Today’s Halliburtons and Bechtels, Neo-cons and Exxons, seemed
to follow a long shadowy lineage of hierarchical powers profiting
from human suffering while expanding their empires. Maybe the
Gnostics understood that we needed mystical agents of transformation
smuggling in celestial light to liberate lost souls on the planet.
And
the Christ story seemed to be the perfect place to help free us from
worldly bondage. I don’t think it’s an overstatement to
say that millions of people living today have been wounded or mislead
by literalist Christianity, robbed of their own divine spark. For
more than a millennia, the Judeo-Christian tradition has supplied the
underlying operating platform for our whole society -- our languages,
laws, mores, work ethic, sexuality, even our way of perceiving time
(with the Gregorian calendar) -- shaping our worldview, whether we
realize it or not.
Integrating
this tradition could prove a powerful tool in coming to terms with
ourselves, and our history.
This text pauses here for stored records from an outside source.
-- ==== Sys2Proof/Laws/Arena.lean ====
section
/-!
SUPPORT. Translation in a sound arena (R71, R74), on any sound board: every word of the arena has an address in the DMA
view of memory, different words have disjoint bytes, a control block lies in one page, and the engine's search for an
address finds the offset it came from.
-/

namespace Sys2Proof.Machine

/-! ## Boards -/

/-- The register maps R79 and the rules of the windows give tell the commands apart. -/
theorem Board.default_registersOk : RegistersOk Board.default where
  short := by decide
  dma := by decide
  pwm := by decide
  clk := by decide
  gpio := by decide
  dmaApart := by decide
  pwmApart := by decide
  clkApart := by decide
  gpioApart := by decide
  dmaValues := by decide
  pwmValues := by decide
  clkValues := by decide
  infos := by decide
  enabled := by decide
  fields := by decide
  output := by decide

/-- The values R6 and R79 give are sound. -/
theorem Board.default_ok : BoardOk Board.default where
  block := by decide
  positive := by decide
  aligned := rfl
  pages := by decide
  offset := ⟨30, by decide, by decide, by decide⟩
  ports := by decide
  registers := Board.default_registersOk
  level := ⟨Nat.le_add_left _ _, Nat.le_add_right _ _⟩

theorem pageSize_pos (b : Board) : 0 < pageSize b := Nat.two_pow_pos _

theorem BoardOk.pageSize_dvd_offset {b : Board} (h : BoardOk b) : pageSize b ∣ b.dmaBusOffset := by
  obtain ⟨k, h1, -, h3⟩ := h.offset
  rw [h3]
  exact pow_dvd_pow 2 h1

theorem BoardOk.pageSize_dvd_view {b : Board} (h : BoardOk b) : pageSize b ∣ 2 ^ 30 := by
  obtain ⟨k, h1, h2, -⟩ := h.offset
  exact pow_dvd_pow 2 (h1.trans h2)

theorem BoardOk.offset_bounds {b : Board} (h : BoardOk b) : 1 ≤ b.dmaBusOffset ∧ b.dmaBusOffset ≤ 2 ^ 30 := by
  obtain ⟨k, -, h2, h3⟩ := h.offset
  rw [h3]
  exact ⟨Nat.one_le_two_pow, Nat.pow_le_pow_right (by omega) h2⟩

theorem BoardOk.four_dvd_pageSize {b : Board} (h : BoardOk b) : 4 ∣ pageSize b :=
  (Dvd.dvd.trans (by decide : 4 ∣ 32) h.block).trans h.pages

theorem BoardOk.le_cbSize {b : Board} (h : BoardOk b) : 32 ≤ b.cbSize := Nat.le_of_dvd h.positive h.block

/-! ## Arithmetic of tables and pages -/

theorem le_ceilDiv_mul (a b : Nat) (hb : 0 < b) : a ≤ ceilDiv a b * b := by
  unfold ceilDiv
  have h1 := Nat.div_add_mod (a + b - 1) b
  have h2 := Nat.mod_lt (a + b - 1) hb
  rw [Nat.mul_comm] at h1
  omega

/-- A value below a multiple, itself a multiple, is below by the whole divisor. -/
theorem add_le_of_dvd {d a b : Nat} (ha : d ∣ a) (hb : d ∣ b) (h : a < b) : a + d ≤ b := by
  obtain ⟨x, rfl⟩ := ha
  obtain ⟨y, rfl⟩ := hb
  have : x < y := Nat.lt_of_mul_lt_mul_left h
  calc d * x + d = d * (x + 1) := by ring
    _ ≤ d * y := Nat.mul_le_mul_left d this

theorem dvd_mod {d a p : Nat} (ha : d ∣ a) (hp : d ∣ p) : d ∣ a % p := (Nat.dvd_mod_iff hp).mpr ha

/-- A place at a multiple of `d`, in pages of a multiple of `d`, has `d` bytes left in its page. -/
theorem mod_add_le {d a p : Nat} (ha : d ∣ a) (hp : d ∣ p) (h0 : 0 < p) : a % p + d ≤ p :=
  add_le_of_dvd (dvd_mod ha hp) hp (Nat.mod_lt _ h0)

/-- Within the bytes left in its page, an offset moves only the place in the page. -/
theorem add_div_mod {a r p : Nat} (h : a % p + r < p) : (a + r) / p = a / p ∧ (a + r) % p = a % p + r := by
  have h0 : 0 < p := by omega
  have e : a + r = a % p + r + p * (a / p) := by
    have := Nat.div_add_mod a p
    omega
  constructor
  · rw [e, Nat.add_mul_div_left _ _ h0, Nat.div_eq_of_lt h, Nat.zero_add]
  · rw [e, Nat.add_mul_mod_self_left, Nat.mod_eq_of_lt h]

theorem cbSize_dvd_cbOffsetOf {b : Board} (h : BoardOk b) (n : Nat) : b.cbSize ∣ cbOffsetOf b n := by
  unfold cbOffsetOf
  rw [h.aligned]
  exact Dvd.intro _ rfl

theorem le_cbOffsetOf {b : Board} (h : BoardOk b) (n : Nat) : 4 * n ≤ cbOffsetOf b n := by
  unfold cbOffsetOf
  rw [Nat.mul_comm b.cbAlign]
  exact le_ceilDiv_mul _ _ (h.aligned ▸ h.positive)

theorem ArenaOk.used_le {b : Board} {ch : ChanRec} (h : ArenaOk b ch) :
    ch.cbOffset + b.cbSize * (2 * ch.sampleCount) ≤ ch.pageMap.length * pageSize b := by
  rw [h.length, h.count, h.offset]
  exact le_ceilDiv_mul _ _ (pageSize_pos b)

/-- Every sample word lies in the arena, before the control blocks. -/
theorem ArenaOk.sample_lt {b : Board} {ch : ChanRec} (h : ArenaOk b ch) {i : Nat} (hi : i < ch.sampleCount) :
    sampleOffset i + 4 ≤ ch.cbOffset ∧ sampleOffset i < ch.pageMap.length * pageSize b := by
  have h1 := le_cbOffsetOf h.board ch.sampleCount
  have h2 := h.used_le
  rw [← h.offset] at h1
  unfold sampleOffset
  omega

/-- Every word of every control block lies in the arena. -/
theorem ArenaOk.block_lt {b : Board} {ch : ChanRec} (h : ArenaOk b ch) {k f : Nat} (hk : k < 2 * ch.sampleCount)
    (hf : f < b.cbSize) : blockOffset b ch k + f < ch.pageMap.length * pageSize b := by
  have h1 := h.used_le
  have h2 : b.cbSize * k + b.cbSize ≤ b.cbSize * (2 * ch.sampleCount) := by
    calc b.cbSize * k + b.cbSize = b.cbSize * (k + 1) := by ring
      _ ≤ _ := Nat.mul_le_mul_left _ hk
  unfold blockOffset
  omega

theorem ArenaOk.cbSize_dvd_blockOffset {b : Board} {ch : ChanRec} (h : ArenaOk b ch) (k : Nat) :
    b.cbSize ∣ blockOffset b ch k := by
  unfold blockOffset
  rw [h.offset]
  exact Dvd.dvd.add (cbSize_dvd_cbOffsetOf h.board _) (Dvd.intro _ rfl)

theorem ArenaOk.blockOffset_mod_four {b : Board} {ch : ChanRec} (h : ArenaOk b ch) (k : Nat) :
    blockOffset b ch k % 4 = 0 := by
  have := (h.board.block).trans (h.cbSize_dvd_blockOffset k)
  omega

/-! ## Translation -/

theorem pageOk_bounds {b : Board} (hb : BoardOk b) {page : Word} (h : pageOk b page) :
    pageSize b ∣ page.toNat ∧ b.dmaBusOffset ≤ page.toNat ∧ page.toNat + pageSize b ≤ b.dmaBusOffset + 2 ^ 30 := by
  obtain ⟨h1, h2⟩ := h
  unfold inBusMemory at h2
  simp only [Bool.and_eq_true, decide_eq_true_eq] at h2
  simp only [Config.busMemorySize] at h2
  have hd := Nat.dvd_of_mod_eq_zero h1
  exact ⟨hd, h2.1, add_le_of_dvd hd (hb.pageSize_dvd_offset.add hb.pageSize_dvd_view) h2.2⟩

theorem phys_some {b : Board} {ch : ChanRec} {off : Nat} {w : Word} (h : phys b ch off = some w) :
    ∃ page, ch.pageMap[off / pageSize b]? = some page ∧ w = page + BitVec.ofNat 32 (off % pageSize b) := by
  unfold phys at h
  simp only [Option.map_eq_some_iff] at h
  obtain ⟨page, hp, hw⟩ := h
  exact ⟨page, hp, hw.symm⟩

theorem page_add_toNat {b : Board} (hb : BoardOk b) {page : Word} (h : pageOk b page) (r : Nat) (hr : r < pageSize b) :
    (page + BitVec.ofNat 32 r).toNat = page.toNat + r := by
  have := pageOk_bounds hb h
  have := hb.offset_bounds
  rw [BitVec.toNat_add, BitVec.toNat_ofNat]
  omega

/-- The value of a translated address. -/
theorem ArenaOk.phys_toNat {b : Board} {ch : ChanRec} (h : ArenaOk b ch) {off : Nat} {w : Word}
    (hw : phys b ch off = some w) :
    ∃ page, ch.pageMap[off / pageSize b]? = some page ∧ pageOk b page ∧ w.toNat = page.toNat + off % pageSize b := by
  obtain ⟨page, hp, rfl⟩ := phys_some hw
  have hok := h.pages page (List.mem_of_getElem? hp)
  exact ⟨page, hp, hok, page_add_toNat h.board hok _ (Nat.mod_lt _ (pageSize_pos b))⟩

theorem ArenaOk.phys_inBusMemory {b : Board} {ch : ChanRec} (h : ArenaOk b ch) {off : Nat} {w : Word}
    (hw : phys b ch off = some w) : inBusMemory b w = true := by
  obtain ⟨page, _, hok, ht⟩ := h.phys_toNat hw
  have h1 := pageOk_bounds h.board hok
  have h2 := Nat.mod_lt off (pageSize_pos b)
  unfold inBusMemory
  simp only [Bool.and_eq_true, decide_eq_true_eq]
  simp only [Config.busMemorySize]
  omega

/-- In a sound arena every offset below its size has an address, in the DMA view of memory. -/
theorem ArenaOk.phys_exists {b : Board} {ch : ChanRec} (h : ArenaOk b ch) {off : Nat}
    (ho : off < ch.pageMap.length * pageSize b) : ∃ w, phys b ch off = some w ∧ inBusMemory b w = true := by
  have hlt : off / pageSize b < ch.pageMap.length := by
    rw [Nat.div_lt_iff_lt_mul (pageSize_pos b)]
    exact ho
  have hw : phys b ch off = some (ch.pageMap[off / pageSize b] + BitVec.ofNat 32 (off % pageSize b)) := by
    simp [phys, hlt]
  exact ⟨_, hw, h.phys_inBusMemory hw⟩

/-- An aligned word's address is aligned (R74). -/
theorem ArenaOk.phys_mod_four {b : Board} {ch : ChanRec} (h : ArenaOk b ch) {off : Nat} {w : Word}
    (hw : phys b ch off = some w) (ha : off % 4 = 0) : w.toNat % 4 = 0 := by
  obtain ⟨page, _, hok, ht⟩ := h.phys_toNat hw
  have h1 := h.board.four_dvd_pageSize.trans (pageOk_bounds h.board hok).1
  have h2 := dvd_mod (Nat.dvd_of_mod_eq_zero ha) h.board.four_dvd_pageSize
  omega

/-- A control block does not straddle a page: its words follow its address (R74). -/
theorem ArenaOk.phys_block {b : Board} {ch : ChanRec} (h : ArenaOk b ch) {k r : Nat} (hr : r < 32) {a : Word}
    (ha : blockAddress b ch k = some a) : phys b ch (blockOffset b ch k + r) = some (a + BitVec.ofNat 32 r) := by
  obtain ⟨page, hp, rfl⟩ := phys_some ha
  have h1 := mod_add_le (h.cbSize_dvd_blockOffset k) h.board.pages (pageSize_pos b)
  have h2 := h.board.le_cbSize
  obtain ⟨e1, e2⟩ := add_div_mod (a := blockOffset b ch k) (r := r) (p := pageSize b) (by omega)
  unfold phys
  rw [e1, e2, hp, Option.map_some, BitVec.add_assoc, BitVec.ofNat_add]

/-- Distinct aligned pages lie apart. -/
theorem pages_apart {b : Board} (hb : BoardOk b) {p q : Word} (hp : pageOk b p) (hq : pageOk b q) (hne : p ≠ q) :
    p.toNat + pageSize b ≤ q.toNat ∨ q.toNat + pageSize b ≤ p.toNat := by
  have h1 := (pageOk_bounds hb hp).1
  have h2 := (pageOk_bounds hb hq).1
  rcases Nat.lt_or_gt_of_ne (fun h => hne (BitVec.eq_of_toNat_eq h) : p.toNat ≠ q.toNat) with h | h
  · exact .inl (add_le_of_dvd h1 h2 h)
  · exact .inr (add_le_of_dvd h2 h1 h)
And that doesn’t necessarily mean
plodding through obscure Gnostic texts, making sense of strange
Demiurge names. The mysteries lay right there in The
New Testament
for those with “eyes to see” and “ears to hear.”
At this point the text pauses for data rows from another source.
/-- A write but DMA_SETCB always lands, with the same effect wherever the host can tell. -/
theorem land_agrees {w : HostWrite} (hw : ∀ c a, w ≠ .dmaSetcb c a) {s s' : State} (h : HostAgrees s s') :
    ∃ t t', land w s = .next t ∧ land w s' = .next t' ∧ HostAgrees t t' ∧ Keeps w.starts s t ∧
      Keeps w.starts s' t' := by
  obtain ⟨h1, h2, h3, h4, h5, h6, h7, h8, h9, h10, h11, h12⟩ := h
  cases w with
  | dmaReset c =>
    have key : ∀ r : State, ∃ t, land (.dmaReset c) r = .next t ∧ HostAgrees { r with draws := r.draws + 1 } t ∧
        Keeps none r t := by
      intro r
      obtain ⟨k1, k2, k3, k4, k5, k6, k7, k8, k9, k10, k11, k12, k13⟩ := resolveInFlight_keeps c r
      refine ⟨_, rfl, ⟨k5, k2, k6, k7, ?_, ?_, ?_, k9, k10, k11, k12, ?_⟩, k3, k8, k10, fun d _ hd => ?_⟩
      · exact (congrArg Pwm.ctl k13 :)
      · exact (congrArg Pwm.dmac k13 :)
      · exact (congrArg Pwm.rng1 k13 :)
      · exact congrArg (· + 1) k4
      · have : (resolveInFlight c r).eng d = r.eng d := by unfold State.eng; rw [k1]
        simp only [emit_eng, eng_resetChannel]
        split
        · rfl
        · rw [this]; exact hd
    obtain ⟨t, e, a, k⟩ := key s
    obtain ⟨t', e', a', k'⟩ := key s'
    refine ⟨t, t', e, e', ⟨?_, ?_, ?_, ?_, ?_, ?_, ?_, ?_, ?_, ?_, ?_, ?_⟩, k, k'⟩
    · rw [a.mem, a'.mem, h1]
    · rw [a.host, a'.host, h2]
    · rw [a.clk, a'.clk, h3]
    · rw [a.fsel, a'.fsel, h4]
    · rw [a.ctl, a'.ctl, h5]
    · rw [a.dmac, a'.dmac, h6]
    · rw [a.rng1, a'.rng1, h7]
    · rw [a.program, a'.program, h8]
    · rw [a.board, a'.board, h9]
    · rw [a.landing, a'.landing, h10]
    · rw [a.threads, a'.threads, h11]
    · rw [a.draws, a'.draws]; exact congrArg (· + 1) h12
  | dmaClrdbg c =>
    have key : ∀ r : State, Keeps none r ((clearDebug c r).emit (.regWrite (.dma c) r.board.regs.dmaDebug r.board.regs.dmaClrdbg)) :=
      fun r => ⟨rfl, rfl, rfl, fun d _ hd => by
        simp only [emit_eng, clearDebug, eng_setEng]
        split
        · next e => subst e; exact hd
        · exact hd⟩
    exact ⟨_, _, rfl, rfl, ⟨h1, h2, h3, h4, h5, h6, h7, h8, h9, h10, h11, h12⟩, key s, key s'⟩
  | dmaSetcb c a => exact absurd rfl (hw c a)
  | dmaStart c =>
    have key : ∀ r : State, Keeps (some c) r ((startEngine c r).emit (.regWrite (.dma c) r.board.regs.dmaCs r.board.regs.dmaStart)) :=
      fun r => ⟨rfl, rfl, rfl, fun d hne hd => by
        simp only [emit_eng, startEngine, eng_setEng]
        split
        · next e => subst e; exact absurd rfl hne
        · exact hd⟩
    exact ⟨_, _, rfl, rfl, ⟨h1, h2, h3, h4, h5, h6, h7, h8, h9, h10, h11, h12⟩, key s, key s'⟩
  | pwmOff => exact ⟨_, _, rfl, rfl, ⟨h1, h2, h3, h4, by simp only [emit_pwm, h9], h6, h7, h8, h9, h10, h11, h12⟩,
      .of_dma rfl rfl rfl rfl, .of_dma rfl rfl rfl rfl⟩
  | clkSrc => exact ⟨_, _, rfl, rfl, ⟨h1, h2, by simp only [emit_clk, h3, h9], h4, h5, h6, h7, h8, h9, h10, h11, h12⟩,
      .of_dma rfl rfl rfl rfl, .of_dma rfl rfl rfl rfl⟩
  | clkDiv => exact ⟨_, _, rfl, rfl, ⟨h1, h2, by simp only [emit_clk, h3, h9], h4, h5, h6, h7, h8, h9, h10, h11, h12⟩,
      .of_dma rfl rfl rfl rfl, .of_dma rfl rfl rfl rfl⟩
  | clkOn => exact ⟨_, _, rfl, rfl, ⟨h1, h2, by simp only [emit_clk, h3, h9], h4, h5, h6, h7, h8, h9, h10, h11, h12⟩,
      .of_dma rfl rfl rfl rfl, .of_dma rfl rfl rfl rfl⟩
  | pwmRng v => exact ⟨_, _, rfl, rfl, ⟨h1, h2, h3, h4, h5, h6, rfl, h8, h9, h10, h11, h12⟩,
      .of_dma rfl rfl rfl rfl, .of_dma rfl rfl rfl rfl⟩
  | pwmDmac => exact ⟨_, _, rfl, rfl, ⟨h1, h2, h3, h4, h5, by simp only [emit_pwm, h9], h7, h8, h9, h10, h11, h12⟩,
      .of_dma rfl rfl rfl rfl, .of_dma rfl rfl rfl rfl⟩
  | pwmClrf => exact ⟨_, _, rfl, rfl, ⟨h1, h2, h3, h4, rfl, h6, h7, h8, h9, h10, h11, h12⟩,
      .of_dma rfl rfl rfl rfl, .of_dma rfl rfl rfl rfl⟩
  | pwmOn => exact ⟨_, _, rfl, rfl, ⟨h1, h2, h3, h4, by simp only [emit_pwm, h9], h6, h7, h8, h9, h10, h11, h12⟩,
      .of_dma rfl rfl rfl rfl, .of_dma rfl rfl rfl rfl⟩
  | fsel n v => exact ⟨_, _, rfl, rfl, ⟨h1, h2, h3, by simp only [emit_gpio, State.setFsel, h4], h5, h6, h7, h8, h9, h10, h11, h12⟩,
      .of_dma rfl rfl rfl rfl, .of_dma rfl rfl rfl rfl⟩
  | gpio reg m => exact ⟨_, _, rfl, rfl, ⟨h1, h2, h3, h4, h5, h6, h7, h8, h9, h10, h11, h12⟩,
      .of_dma rfl rfl rfl rfl, .of_dma rfl rfl rfl rfl⟩
  | arena pa v => exact ⟨_, _, rfl, rfl, ⟨by simp only [h1], h2, h3, h4, h5, h6, h7, h8, h9, h10, h11, h12⟩,
      .of_dma rfl rfl rfl rfl, .of_dma rfl rfl rfl rfl⟩

/-- A write that lands in one state lands in the other; DMA_SETCB where the engine is not active there. -/
theorem land_agrees_of_next {w : HostWrite} {s s' t' : State}
    (hw : ∀ c a, w = .dmaSetcb c a → (s.eng c).cs.active = false) (h : HostAgrees s s') (hl : land w s' = .next t') :
    ∃ t, land w s = .next t ∧ HostAgrees t t' ∧ Keeps w.starts s t ∧ Keeps w.starts s' t' := by
  by_cases hs : ∃ c a, w = .dmaSetcb c a
  · obtain ⟨c, a, rfl⟩ := hs
    have hi := hw c a rfl
    simp only [land] at hl ⊢
    split at hl
    · cases hl
    · next hi' =>
      cases hl
      have hi' : (s'.eng c).cs.active = false := by simpa using hi'
      refine ⟨_, by simp only [hi, Bool.false_eq_true, if_false]; rfl, ?_, ?_, ?_⟩
      · exact ⟨h.mem, h.host, h.clk, h.fsel, h.ctl, h.dmac, h.rng1, h.program, h.board, h.landing, h.threads, h.draws⟩
      all_goals
        refine ⟨rfl, rfl, rfl, fun d _ hd => ?_⟩
        simp only [emit_eng, eng_setEng]
        split
        · next e => subst e; exact hd
        · exact hd
  · obtain ⟨t, u, e, e', ha, k, k'⟩ := land_agrees (w := w) (fun c a e => hs ⟨c, a, e⟩) h
    rw [hl] at e'
    cases e'
    exact ⟨t, e, ha, k, k'⟩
But we need an upgrade of the Protestant Revolution, one that
incorporates the gnosis of Christ-consciousness. Imagine already
established churches, the ones on your block, enhancing their
services with meditation, prayer, breathwork, energy healing, body
movement, possibly even late night dancing, and among the more
radicalized churches, the ingesting of psychoactive sacraments in a
safe and protected space. Why build entirely new systems for
connecting us to pneuma when the institutions have already been
created, whether Methodist, Lutheran, or Baptist? But these
“waterless” religions would have to give up their
addiction to dominating worshippers, address the evolution of the
spirit, and infuse the essence of the mysteries into their hollow
edifices.
Many
of the popular Eastern disciplines of today have us turning away from
the world around us, meditating on our navel. But Christ wasn’t
only a yogi; he was a mystical activist, carrying his message to
those who most needed it. In this time of great transition, our
ailing planet needs spiritual warriors, ones capable of standing up
to the Western materialist machine, so we can create sustainable
societies that care for their citizens, harmonize with the cycles of
nature, and receive and honor the vast healing light that quietly
connects us all.
1.
Timothy Freke & Peter Gandy, The
Jesus Mysteries
(New York: Three Rivers Press, 1999), 1.
2.
Sir James George Frazier, The
Golden Bough
(New York: Macmillan, 1992), chapter 37.